1. Al fine di ottemperare correttamente ai principi di trasparenza, efficienza e integrita' dell'azione amministrativa regionale, nonche' per assicurare la piena conoscibilita' degli atti anche tra i diversi Servizi di Giunta e Consiglio regionale d'Abruzzo e tra Pubbliche Amministrazioni, all'obbligo di pubblicazione previsto dal comma 5 dell'articolo 20 della l.r. 1/2022, si provvede entro e non oltre sessanta giorni dall'entrata in vigore della presente legge.

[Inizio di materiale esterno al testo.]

-- ==== Sys2Proof/Machine/Record.lean ====
section
/-! DEFINITION. Bit fields of the records the device reads: launch and task records (R175, R184), buffer records (R123,
R124), table entries (R223), and the physical address map (R138). -/

namespace Sys2Proof.Machine

/-- Word i of a record, 0 beyond its end. -/
def wordAt (ws : List Nat) (i : Nat) : Nat := ws.getD i 0

/-! ## Launch and task records -/

namespace LaunchSt
def isTask (l : LaunchSt) : Bool := l.kind = .task
/-- Launch word 4, task word 3 (R184). -/
def decl (l : LaunchSt) : Nat := wordAt l.words (if l.isTask then 3 else 4)
/-- Launch word 5, task word 4. -/
def decl2 (l : LaunchSt) : Nat := wordAt l.words (if l.isTask then 4 else 5)
def entryPc (l : LaunchSt) : Nat := bits (wordAt l.words 0) 0 57
def args (l : LaunchSt) : Nat := bits (wordAt l.words 1) 0 57
def X (l : LaunchSt) : Nat := if l.isTask then 1 else bits (wordAt l.words 2) 0 32
def Y (l : LaunchSt) : Nat := if l.isTask then 1 else bits (wordAt l.words 2) 32 16 + 1
def Z (l : LaunchSt) : Nat := if l.isTask then 1 else bits (wordAt l.words 2) 48 16 + 1
/-- The fold (R20). -/
def M (l : LaunchSt) : Nat := 2 ^ bits (wordAt l.words (if l.isTask then 2 else 3)) 60 2
def N (l : LaunchSt) : Nat := if l.isTask then l.M else bits (wordAt l.words 3) 48 12 + 1
def B (l : LaunchSt) : Nat := l.N / l.M
def P (l : LaunchSt) : Nat := (if l.isTask then bits (wordAt l.words 2) 56 4 else bits (wordAt l.words 3) 44 4) + 1
def SX (l : LaunchSt) : Nat := if l.isTask then 1 else bits (wordAt l.words 3) 40 4 + 1
def SY (l : LaunchSt) : Nat := if l.isTask then 1 else bits (wordAt l.words 3) 36 4 + 1
def pri (l : LaunchSt) : Nat := bits (wordAt l.words (if l.isTask then 2 else 3)) 6 2
def flagBit (l : LaunchSt) (n : Nat) : Bool := !l.isTask && bits (wordAt l.words 3) n 1 == 1
def det (l : LaunchSt) : Bool := l.flagBit 0
def trace (l : LaunchSt) : Bool := l.flagBit 1
def indep (l : LaunchSt) : Bool := l.flagBit 2
def swapT (l : LaunchSt) : Nat := let t := bits l.decl 56 8; if t = 0 then 16 else t
def L (l : LaunchSt) : Nat := bits l.decl 36 13
def W (l : LaunchSt) : Nat := bits l.decl 30 6
def S (l : LaunchSt) : Nat := bits l.decl 25 5
def vmax (l : LaunchSt) : Nat := bits l.decl 14 7
def V (l : LaunchSt) : Nat := bits l.decl 7 7
def lslots (l : LaunchSt) : Nat := bits l.decl2 32 15
def scr (l : LaunchSt) : Nat := bits l.decl2 0 21
def pmap (l : LaunchSt) : Nat := if l.isTask then 0 else bits (wordAt l.words 6) 0 57
def traceBuf (l : LaunchSt) : Nat := bits (wordAt l.words 7) 0 57
def cwAddr (l : LaunchSt) : Nat := if l.isTask then 0 else bits (wordAt l.words 8) 0 57
def cwVal (l : LaunchSt) : Nat := wordAt l.words 9
/-- PARENT, or COMP of a task (R188). -/
def parent (l : LaunchSt) : Nat := bits (wordAt l.words (if l.isTask then 13 else 10)) 0 57
def swapBase (l : LaunchSt) : Nat := bits (wordAt l.words (if l.isTask then 14 else 11)) 0 57
def tag (l : LaunchSt) : Nat := wordAt l.words 15
def traced (l : LaunchSt) : Bool := l.trace
/-- Shared slots of a casement on its core, rounded as R30 says. -/
def scrBytes (l : LaunchSt) : Nat := (l.scr + 4095) / 4096 * 4096
def slotRun (l : LaunchSt) : Nat := (l.lslots + 63) / 64 * 64
def SA (l : LaunchSt) : Nat := (l.X + l.SX - 1) / l.SX
def SB (l : LaunchSt) : Nat := (l.Y + l.SY - 1) / l.SY
/-- The number of casements in the sash that holds grid column gx and row gy (R22). -/
def sashSize (l : LaunchSt) (gx gy : Nat) : Nat :=
  min l.SX (l.X - l.SX * (gx / l.SX)) * min l.SY (l.Y - l.SY * (gy / l.SY))
end LaunchSt

/-! ## Buffer records -/

/-- Field [lo + n - 1 : lo] of word w of a record register (R123). -/
def recBits (r : BitVec 256) (w lo n : Nat) : Nat := bits r.toNat (64 * w + lo) n

namespace BufRec
def base (r : BitVec 256) : Nat := recBits r 0 0 57
def at_ (r : BitVec 256) : Bool := recBits r 1 50 1 == 1
def wr (r : BitVec 256) : Bool := recBits r 1 49 1 == 1
def rd (r : BitVec 256) : Bool := recBits r 1 48 1 == 1
def stride (r : BitVec 256) : Nat := recBits r 1 0 32
def swC (r : BitVec 256) : Nat := recBits r 2 52 6
def swT (r : BitVec 256) : Nat := recBits r 2 58 6
def swz (r : BitVec 256) : Nat := recBits r 2 48 4
def extent (r : BitVec 256) : Nat := recBits r 2 0 48
def mstride (r : BitVec 256) : Nat := recBits r 3 16 32
def oob (r : BitVec 256) : Nat := recBits r 3 13 3
def mmode (r : BitVec 256) : Nat := recBits r 3 11 2
def rem (r : BitVec 256) : Bool := recBits r 3 10 1 == 1
def node (r : BitVec 256) : Nat := recBits r 3 0 10

/-- A malformed record (R124): also one with NODE ≠ 0 and REM = 0, which Table 2 forbids (DESIGN CHOICE, log entry 62: R124's
list does not name it). -/
def malformed (r : BitVec 256) : Bool :=
  recBits r 0 57 7 != 0 || recBits r 1 51 13 != 0 || recBits r 1 32 16 != 0 || recBits r 3 48 16 != 0 ||
  (!rem r && node r != 0) || decide (3 < swz r) || decide (2 < oob r) || decide (1 < mmode r) ||
  (swz r == 0 && recBits r 2 52 12 != 0) || (swz r != 0 && decide (47 < swC r)) ||
  (decide (2 ≤ swz r) && (decide (16 < swT r) || decide (swC r < swT r)))

/-- The reset record's four words joined. -/
def ofWords (w0 w1 w2 w3 : Nat) : BitVec 256 :=
  BitVec.ofNat 256 (w0 % 2 ^ 64 + 2 ^ 64 * (w1 % 2 ^ 64) + 2 ^ 128 * (w2 % 2 ^ 64) + 2 ^ 192 * (w3 % 2 ^ 64))
end BufRec

/-- The loop of HilbertIndex (R96) from side length 2·s down. -/
def hilbertLoop (n : Nat) : Nat → Nat → Nat → Nat → Nat → Nat
  | 0, _, _, _, d => d
  | f + 1, s, x, y, d =>
    if s = 0 then d else
    let rx := if x / s % 2 = 1 then 1 else 0
    let ry := if y / s % 2 = 1 then 1 else 0
    let d := d + s * s * ((3 * rx) ^^^ ry)
    let x1 := if ry = 0 ∧ rx = 1 then n - 1 - x else x
    let y1 := if ry = 0 ∧ rx = 1 then n - 1 - y else y
    if ry = 0 then hilbertLoop n f (s / 2) y1 x1 d else hilbertLoop n f (s / 2) x1 y1 d

/-- HilbertIndex of R96, for n a power of two up to 2^33. -/
def hilbertIndex (n x y : Nat) : Nat := hilbertLoop n 40 (n / 2) x y 0

/-- The Morton order of R126: bit b of x at bit 2b, of y at bit 2b + 1, for b < t. -/
def morton : Nat → Nat → Nat → Nat
  | 0, _, _ => 0
  | t + 1, x, y => x % 2 + 2 * (y % 2) + 4 * morton t (x / 2) (y / 2)

/-- Swizzle (R126 Table 3). -/
def swizzle (r : BitVec 256) (X : Nat) : Nat :=
  let C := 2 ^ BufRec.swC r
  let col := X % C
  let row := X / C
  let t := BufRec.swT r
  let T := 2 ^ t
  match BufRec.swz r with
  | 0 => X
  | 1 => row * C + (col ^^^ (row * 2 ^ t % C))
  | 2 => (row / T * (C / T) + col / T) * (T * T) + morton t (col % T) (row % T)
  | _ => (row / T * (C / T) + col / T) * (T * T) + hilbertIndex T (col % T) (row % T)

/-! ## Physical addresses -/

/-- What lies at a physical address (R138). -/
inductive Frame where
  | hbm (stack : Nat)
  | vault (g off : Nat)
  | info (off : Nat)
  | control (off : Nat)
  | cxl (port : Nat)
  | host
  | peer (node off : Nat)
  | none
deriving DecidableEq, Repr

/-- The frame of a physical address on this part (R138, R141). -/
def frameOf (d : DevSt) (pa : Nat) : Frame :=
  if pa < 2 ^ 39 then
    if pa % 2 ^ 36 < 976562 * 65536 then .hbm (pa / 2 ^ 36) else .none
  else if Config.vaultBase ≤ pa ∧ pa < Config.vaultBase + 2 ^ 29 then
    .vault ((pa - Config.vaultBase) / 2 ^ 24) ((pa - Config.vaultBase) % 2 ^ 24)
  else if Config.infoPage ≤ pa ∧ pa < Config.infoPage + 65536 then .info (pa - Config.infoPage)
  else if Config.controlBase ≤ pa ∧ pa < Config.controlBase + 2 ^ 30 then .control (pa - Config.controlBase)
  else if Config.cxlBase ≤ pa ∧ pa < Config.cxlBase + 2 ^ 43 then
    let e := (pa - Config.cxlBase) / 2 ^ 40
    match d.mapped.find? fun q => q.1 = e with
    | some (_, mib) => if (pa - Config.cxlBase) % 2 ^ 40 < mib * 2 ^ 20 ∧ !d.gone.contains e then .cxl e else .none
    | none => .none
  else if Config.hostBase ≤ pa ∧ pa < 2 ^ 47 then .host
  else if Config.peerBase ≤ pa ∧ pa < 2 ^ 52 then .peer (pa / 2 ^ 41 % 1024) (pa % 2 ^ 41)
  else .none

/-- A frame of this device's own memory (R133, R190). -/
def Frame.local : Frame → Bool
  | .hbm _ | .vault _ _ | .cxl _ => true
  | _ => false

/-- The home region of a local line (R133). -/
def homeRegion (pa : Nat) : Nat :=
  if Config.vaultBase ≤ pa ∧ pa < Config.vaultBase + 2 ^ 29 then (pa - Config.vaultBase) / 2 ^ 24
  else (List.range 7).foldl (fun h k => h ^^^ (pa / 2 ^ (6 + 5 * k) % 32)) 0

/-- The enabled cores, ascending (R11). -/
def DevSt.cores (d : DevSt) : List Nat := (List.range 128).filter fun c => bits d.enabled c 1 == 1

/-- NCORE (R12). -/
def DevSt.ncore (d : DevSt) : Nat := d.cores.length

/-- Mapped capacity in MiB, and DMAPB: the bytes of one dirty map (R12, R195). -/
def DevSt.cxlMib (d : DevSt) : Nat := (d.mapped.map Prod.snd).foldl (· + ·) 0

def DevSt.dmapBytes (d : DevSt) : Nat :=
  (2 ^ 27 + 2 ^ 17 + d.cxlMib * 256 + 7) / 8 |> fun n => (n + 4095) / 4096 * 4096

/-- The device information record (R12). -/
def DevSt.info (d : DevSt) : List Nat :=
  [d.step % 65536 * 65536 + Config.model, d.enabled % 2 ^ 64, d.enabled / 2 ^ 64,
    16384 * 2 ^ 48 + d.node * 2 ^ 32 + d.mapped.length * 2 ^ 24 + 32 * 2 ^ 16 + 8 * 2 ^ 8 + d.ncore,
    512 * 2 ^ 32 + 1050000, d.cxlMib, 64 * 65536 + 64, d.dmapBytes]

/-- The little-endian bytes of 64-bit words. -/
def bytesOf (ws : List Nat) : List Byte := ws.flatMap fun w => toBytes 8 w

/-- The tracking index of a local granule (R195). -/
def trackIndex (d : DevSt) (pa : Nat) : Nat :=
  if pa < 2 ^ 39 then pa / 4096
  else if pa < Config.cxlBase then 2 ^ 27 + (pa - Config.vaultBase) / 4096
  else
    let e := (pa - Config.cxlBase) / 2 ^ 40
    2 ^ 27 + 2 ^ 17 + ((d.mapped.filter fun q => q.1 < e).map fun q => q.2 * 256).foldl (· + ·) 0 +
      (pa - Config.cxlBase) % 2 ^ 40 / 4096

/-! ## Table entries -/

namespace Leaf
def pol (l : Leaf) : Nat := bits l.e 8 2
def ord (l : Leaf) : Bool := bits l.e 6 1 == 1
def trk (l : Leaf) : Bool := bits l.e 5 1 == 1
def ap (l : Leaf) : Nat := bits l.e 3 2
def x (l : Leaf) : Bool := bits l.e 2 1 == 1
def w (l : Leaf) : Bool := bits l.e 1 1 == 1
/-- log2 of the page size: 64 KiB, 2 MiB, 1 GiB (R222). -/
def shift (l : Leaf) : Nat := if l.lev = 0 then 16 else if l.lev = 1 then 21 else 30
def pa (l : Leaf) (va : Nat) : Nat := bits l.e 16 36 * 65536 + va % 2 ^ l.shift
end Leaf

/-- Shift(lev) of R222. -/
def walkShift : Nat → Nat
  | 0 => 16 | 1 => 21 | 2 => 30 | 3 => 39 | _ => 48

/-- ReservedBitsSet of R223. -/
def reservedSet (e : Nat) : Bool :=
  let size := bits e 10 2
  if size = 3 then bits e 52 12 != 0 || bits e 1 9 != 0
  else bits e 52 12 != 0 || bits e 12 4 != 0 || bits e 7 1 != 0 ||
    (size == 1 && bits e 16 5 != 0) || (size == 2 && bits e 16 14 != 0)

/-- What a walk gives (R222). -/
inductive WalkRes where
  | leaf (l : Leaf)
  | pageFault
  | fatal
deriving DecidableEq, Repr

/-- Walk from a level down (R222); `n` levels remain below this one. A table lies in this device's own memory (DEDUCED, log
entry 22). -/
def walkFrom (d : DevSt) (m : Memory) (va : Nat) : Nat → Nat → WalkRes
  | n, table =>
    let idx := va / 2 ^ walkShift n % (if n = 0 then 32 else 512)
    if !(frameOf d (table + 8 * idx)).local then .fatal else
    let e := m.readNat (table + 8 * idx) 8
    if reservedSet e then .fatal
    else if e % 2 = 0 then .pageFault
    else if bits e 10 2 = 3 then
      match n with
      | 0 => .fatal
      | k + 1 => walkFrom d m va k (bits e 12 40 * 4096)
    else if n ≤ 2 ∧ bits e 10 2 = n then .leaf ⟨e, n⟩
    else .fatal

/-- The walk of a context's tables (R222) (DEDUCED, log entry 22). -/
def walk (d : DevSt) (m : Memory) (ptroot va : Nat) : WalkRes :=
  if ptroot % 2 = 0 then .fatal else walkFrom d m va 4 (bits ptroot 12 40 * 4096)

end Sys2Proof.Machine
end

2. Le eventuali inadempienze all'obbligo di cui al comma 1 rilevano ai fini della valutazione delle performance delle strutture competenti.

Art. 7
(Sostegno attivita' CRAM)

1. Al fine di sostenere le attivita' del CRAM (Consiglio Regionale degli Abruzzesi nel Mondo), e' autorizzata per l'anno 2022 la spesa complessiva di euro 85.000,00.

2. Le risorse finanziarie necessarie di cui al comma 1 trovano allocazione alla Missione 19, Programma 01, Titolo 01, capitolo 11437 della parte spesa del Bilancio regionale 2022-2024, esercizio 2022.

3. Ai fini della copertura della spesa di cui al comma 1, pari ad euro 85.000,00, e' apportata la seguente variazione in termini di competenza e cassa al Bilancio regionale 2022-2024, esercizio 2022:

a) in aumento parte Spesa: Missione 19, Programma 01, Titolo 1, capitolo 11437.3 per euro 50.000,00;

b) in aumento parte Spesa: Missione 19, Programma 01, Titolo 1, capitolo 11437.4 per euro 35.000,00;

c) in diminuzione parte Spesa: Missione 20, Programma 01, Titolo 1, capitolo 321940.1 per euro 85.000,00.

4. La Giunta regionale ed il Dipartimento regionale in materia di Lavoro - Sociale provvedono ad adottare tutti gli atti necessari a dare attuazione al presente articolo.

Art. 8
(Sostituzione dell'art. 1 della l.r. 39/2019)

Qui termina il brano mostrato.